> Task brief
Number of lines with the string "unfold" in the entries below: report it, and nothing besides.

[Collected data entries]
-----

theorem execScore_keeps {bk bg : Bool} {s0 s : State} {x0 : ReqKey} {x1 : SourceFind} {t : State}
    (e : execScore x0 x1 s = .next t) (h : Keeps bk bg s0 s) : Keeps bk bg s0 t := by
  cases e
  exact State.dispatchRun_keeps h

theorem execSample_keeps {bk bg : Bool} {s0 s : State} {x0 : ReqKey} {x1 : SourceFind} {t : State}
    (e : execSample x0 x1 s = .next t) (h : Keeps bk bg s0 s) : Keeps bk bg s0 t := by
  cases e
  exact State.dispatchRun_keeps h

theorem execSolve_keeps {bk bg : Bool} {s0 s : State} {x0 : ReqKey} {x1 : SourceFind} {t : State}
    (e : execSolve x0 x1 s = .next t) (h : Keeps bk bg s0 s) : Keeps bk bg s0 t := by
  cases e
  exact State.dispatchRun_keeps h

/-! ### Data -/

theorem State.withdraw_keeps {bk bg : Bool} {s0 s : State} {x1 : ReqKey} (h : Keeps bk bg s0 s) : Keeps bk bg s0
    (State.withdraw s x1) :=
  ⟨h.pending, h.keys, h.gens, h.canonical⟩

theorem State.takePages_keeps {bk bg : Bool} {s0 s : State} {x1 : Request} {x2 : Nat} {x3 : Nat}
    (h : Keeps bk bg s0 s) : Keeps bk bg s0 (State.takePages s x1 x2 x3) := by
  unfold State.takePages
  repeat' first
    | (with_reducible assumption)
    | (with_reducible refine State.ite_keeps ?_ ?_)
    | (with_reducible refine State.updCtx_keeps ?_)

theorem State.nop_keeps {bk bg : Bool} {s0 s : State} {x1 : ReqKey} (h : Keeps bk bg s0 s) : Keeps bk bg s0
    (State.nop s x1) := by
  unfold State.nop
  repeat' first
    | (with_reducible assumption)
    | (with_reducible refine State.ite_keeps ?_ ?_)
    | (with_reducible refine State.okReq_keeps ?_)
    | (with_reducible refine State.dropReq_keeps ?_)
    | (with_reducible refine State.foldl_keeps (fun t a h => ?_) ?_)
    | split

theorem State.openWrite_keeps {bk bg : Bool} {s0 s : State} {x1 : Request} {x2 : Nat} {x3 : Nat} {x4 : Nat}
    {t : State} (e : State.openWrite s x1 x2 x3 x4 = .ok t) (h : Keeps bk bg s0 s) : Keeps bk bg s0 t := by
  unfold State.openWrite at e
  repeat' first
    | (with_reducible assumption)
    | (cases e; done)
    | split at e
    | (cases e)
    | (with_reducible refine State.takePages_keeps ?_)

theorem State.join_keeps {bk bg : Bool} {s0 s : State} {x1 : ReqKey} (h : Keeps bk bg s0 s) : Keeps bk bg s0
    (State.join s x1) := by
  unfold State.join
  repeat' first
    | (with_reducible assumption)
    | (with_reducible refine State.okReq_keeps ?_)
    | split

theorem execNop_keeps {bk bg : Bool} {s0 s : State} {x0 : ReqKey} {t : State} (e : execNop x0 s = .next t)
    (h : Keeps bk bg s0 s) : Keeps bk bg s0 t := by
  cases e
  exact State.nop_keeps h

theorem execJoin_keeps {bk bg : Bool} {s0 s : State} {x0 : ReqKey} {t : State} (e : execJoin x0 s = .next t)
    (h : Keeps bk bg s0 s) : Keeps bk bg s0 t := by
  cases e
  exact State.join_keeps h

theorem State.patch_keeps {bk bg : Bool} {s0 s : State} {x1 : ReqKey} (h : Keeps bk bg s0 s) : Keeps bk bg s0
    (State.patch s x1) := by
  unfold State.patch
  repeat' first
    | (with_reducible assumption)
    | (with_reducible refine State.takeFree_snd_keeps ?_)
    | (with_reducible refine State.releasePatched_keeps ?_)
    | (with_reducible refine State.okReq_keeps ?_)
    | (with_reducible refine State.settlePatches_keeps ?_)
    | split

theorem execPatch_keeps {bk bg : Bool} {s0 s : State} {x0 : ReqKey} {t : State} (e : execPatch x0 s = .next t)
    (h : Keeps bk bg s0 s) : Keeps bk bg s0 t := by
  cases e
  exact State.patch_keeps h

theorem State.signalReq_keeps {bk bg : Bool} {s0 s : State} {x1 : ReqKey} (h : Keeps bk bg s0 s) : Keeps bk bg s0
    (State.signalReq s x1) := by
  unfold State.signalReq
  repeat' first
    | (with_reducible assumption)
    | (with_reducible refine State.ite_keeps ?_ ?_)
    | (with_reducible refine State.refuse_keeps ?_)
    | (with_reducible refine State.writeFor_keeps ?_)
    | (with_reducible refine State.okReq_keeps ?_)
    | (with_reducible refine State.sendSignal_keeps ?_)
    | split

theorem execSignal_keeps {bk bg : Bool} {s0 s : State} {x0 : ReqKey} {t : State} (e : execSignal x0 s = .next t)
    (h : Keeps bk bg s0 s) : Keeps bk bg s0 t := by
  cases e
  exact State.signalReq_keeps h

theorem State.copy_keeps {bk bg : Bool} {s0 s : State} {x1 : ReqKey} {x2 : SourceFind}
    (h : Keeps bk bg s0 s) : Keeps bk bg s0 (State.copy s x1 x2) := by
  unfold State.copy
  repeat' first
    | (with_reducible assumption)
    | (with_reducible refine State.ite_keeps ?_ ?_)
    | (with_reducible refine State.okReq_keeps ?_)
    | (with_reducible refine State.refuse_keeps ?_)
    | (apply State.sourceMet_keeps; assumption)
    | (with_reducible refine State.writeSpace_keeps ?_)
    | (with_reducible refine State.queueTransfer_keeps ?_)
    | (with_reducible refine State.startOn_keeps ?_)
    | (with_reducible refine State.takePages_keeps ?_)
    | (with_reducible refine State.failMet_keeps ?_)
    | split

theorem State.fill_keeps {bk bg : Bool} {s0 s : State} {x1 : ReqKey} (h : Keeps bk bg s0 s) : Keeps bk bg s0
    (State.fill s x1) := by
  unfold State.fill
  repeat' first
    | (with_reducible assumption)
    | (with_reducible refine State.ite_keeps ?_ ?_)
    | (with_reducible refine State.okReq_keeps ?_)
    | (apply State.openWrite_keeps; assumption)
    | (with_reducible refine State.refuse_keeps ?_)
    | (with_reducible refine State.writeSpace_keeps ?_)
    | (with_reducible refine State.startOn_keeps ?_)
    | split

theorem execCopy_keeps {bk bg : Bool} {s0 s : State} {x0 : ReqKey} {x1 : SourceFind} {t : State}
    (e : execCopy x0 x1 s = .next t) (h : Keeps bk bg s0 s) : Keeps bk bg s0 t := by
  cases e
  exact State.copy_keeps h

theorem execFill_keeps {bk bg : Bool} {s0 s : State} {x0 : ReqKey} {t : State} (e : execFill x0 s = .next t)
    (h : Keeps bk bg s0 s) : Keeps bk bg s0 t := by
  cases e
  exact State.fill_keeps h

theorem State.resumeRuns_keeps {bk bg : Bool} {s0 s : State} (h : Keeps bk bg s0 s) : Keeps bk bg s0
    (State.resumeRuns s) := by
  unfold State.resumeRuns
  repeat' first
    | (with_reducible assumption)
    | (with_reducible refine State.ite_keeps ?_ ?_)
    | (with_reducible refine State.goOn_keeps ?_)
    | (with_reducible refine State.holdReq_keeps ?_)
    | (with_reducible refine State.holdOrGo_keeps ?_)
    | (with_reducible refine State.foldl_keeps (fun t a h => ?_) ?_)
    | split

theorem State.stopReq_keeps {bk bg : Bool} {s0 s : State} {x1 : ReqKey} {x2 : Nat} {x3 : Option W64}
    (h : Keeps bk bg s0 s) : Keeps bk bg s0 (State.stopReq s x1 x2 x3) := by
  unfold State.stopReq
  repeat' first
    | (with_reducible assumption)
    | (with_reducible refine State.ite_keeps ?_ ?_)
    | (with_reducible refine State.withdraw_keeps ?_)
    | (with_reducible refine State.resumeRuns_keeps ?_)
    | (with_reducible refine State.landRun_keeps ?_)
    | (with_reducible refine State.recallPart_keeps ?_)
    | (with_reducible refine State.endReq_keeps ?_)
    | (with_reducible refine State.fillRest_keeps ?_)
    | split

theorem State.stopChain_keeps {bk bg : Bool} {s0 s : State} {x1 : W64} {x2 : Nat} {x3 : Option W64}
    (h : Keeps bk bg s0 s) : Keeps bk bg s0 (State.stopChain s x1 x2 x3) := by
  unfold State.stopChain
  repeat' first
    | (with_reducible assumption)
    | (with_reducible refine State.stopReq_keeps ?_)
    | (with_reducible refine State.foldl_keeps (fun t a h => ?_) ?_)
    | (simp only [State.made_eq]; with_reducible refine State.made_keeps ?_ ?_ ?_)
    | with_reducible rfl

theorem State.cancelReq_keeps {bk bg : Bool} {s0 s : State} {x1 : ReqKey} (h : Keeps bk bg s0 s) : Keeps bk bg s0
    (State.cancelReq s x1) := by
  unfold State.cancelReq
  repeat' first
    | (with_reducible assumption)
    | (with_reducible refine State.ite_keeps ?_ ?_)
    | (with_reducible refine State.refuse_keeps ?_)
    | (with_reducible refine State.okReq_keeps ?_)
    | (with_reducible refine State.stopReq_keeps ?_)
    | (with_reducible refine State.stopChain_keeps ?_)
    | split

theorem execCancel_keeps {bk bg : Bool} {s0 s : State} {x0 : ReqKey} {t : State} (e : execCancel x0 s = .next t)
    (h : Keeps bk bg s0 s) : Keeps bk bg s0 t := by
  cases e
  exact State.cancelReq_keeps h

-----

> Result of the exercise
12